In [1]:
# Importing Numpy and Pandas libraries
import numpy as np
import pandas as pd

# NumPy Basics

#### Creating Arrays



In [2]:
# NumPy Array Creation: Exploring Different Techniques

# Creating a one-dimensional array
arr1 = np.array([1, 2, 3, 4, 5])
print("\n1D Array (arr1):")
print(arr1)
print("Data Type:", arr1.dtype)  # Illustrate data type inference
print("Shape:", arr1.shape)       # Display array dimensions

# Creating a two-dimensional array
arr2 = np.array([[1, 2, 3], [4, 5, 6]])
print("\n2D Array (arr2):")
print(arr2)
print("Data Type:", arr2.dtype)
print("Shape:", arr2.shape)

# Generating an array filled with zeros
zeros = np.zeros((3, 3))
print("\nZeros Array (zeros):")
print(zeros)

# Generating an array filled with ones
ones = np.ones((2, 4))
print("\nOnes Array (ones):")
print(ones)

# Creating an uninitialized array (may contain arbitrary values)
empty = np.empty((2, 2))
print("\nEmpty Array (empty):")
print(empty)  

# Generating an array with a sequence of numbers
range_arr = np.arange(10)
print("\nRange Array (range_arr):")
print(range_arr)


1D Array (arr1):
[1 2 3 4 5]
Data Type: int64
Shape: (5,)

2D Array (arr2):
[[1 2 3]
 [4 5 6]]
Data Type: int64
Shape: (2, 3)

Zeros Array (zeros):
[[0. 0. 0.]
 [0. 0. 0.]
 [0. 0. 0.]]

Ones Array (ones):
[[1. 1. 1. 1.]
 [1. 1. 1. 1.]]

Empty Array (empty):
[[4.65919360e-310 0.00000000e+000]
 [8.67144183e+199 5.96673156e-154]]

Range Array (range_arr):
[0 1 2 3 4 5 6 7 8 9]


#### NumPy Array Operations

In [3]:
# Creating sample arrays for demonstration
arr = np.array([1, 2, 3, 4])
arr2 = np.array([5, 6, 7, 8])

# Element-wise addition of two arrays
sum_arr = arr + arr2
print("\nElement-wise Sum (arr + arr2):", sum_arr)

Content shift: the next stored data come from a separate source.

-- ==== Sys2Proof/Word.lean ====
section
/-! DEFINITION. The value types that the codec's ports and payloads carry. -/

namespace Sys2Proof

/-- An 8-bit byte of the payload channel (R8, R9). -/
abbrev Byte := BitVec 8

/-- A 32-bit word of the parallel ports CMD, STATUS and SOUT (R8, R54). -/
abbrev Word := BitVec 32

/-- A payload: always exactly 17 bytes, indexed 0..16 (R7, R80). -/
abbrev Payload := Vector Byte 17

/-- One mark/space pair of a pulse sequence, each duration an unsigned 32-bit count of microseconds
at the ports (R8, R90). -/
structure Pulse where
  mark : BitVec 32
  space : BitVec 32
deriving DecidableEq, Repr

/-- The five operating modes of the climate state (R73). -/
inductive Mode
  | cool | heat | dry | fanOnly | auto
deriving DecidableEq, Repr

/-- The four fan speeds of the climate state (R73). -/
inductive Fan
  | auto | low | medium | high
deriving DecidableEq, Repr

/-- A decoded climate state; `mode = none` is the source's "mode = Off" (R12, R77, C5). -/
structure Decoded where
  power : Bool
  mode : Option Mode
  temp : Nat
  fan : Fan
deriving DecidableEq, Repr

end Sys2Proof
end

# Element-wise subtraction of two arrays
diff_arr = arr - arr2
print("\nElement-wise Difference (arr - arr2):", diff_arr)

# Element-wise multiplication of two arrays
product_arr = arr * arr2
print("\nElement-wise Product (arr * arr2):", product_arr)

# Element-wise division of two arrays
quotient_arr = arr / arr2
print("\nElement-wise Quotient (arr / arr2):", quotient_arr)

# Adding a scalar value to each element of the array
scalar_add = arr + 2
print("\nScalar Addition (arr + 2):", scalar_add)

# Multiplying each element of the array by a scalar value
scalar_mult = arr * 3
print("\nScalar Multiplication (arr * 3):", scalar_mult)



Element-wise Sum (arr + arr2): [ 6  8 10 12]

Element-wise Difference (arr - arr2): [-4 -4 -4 -4]

Element-wise Product (arr * arr2): [ 5 12 21 32]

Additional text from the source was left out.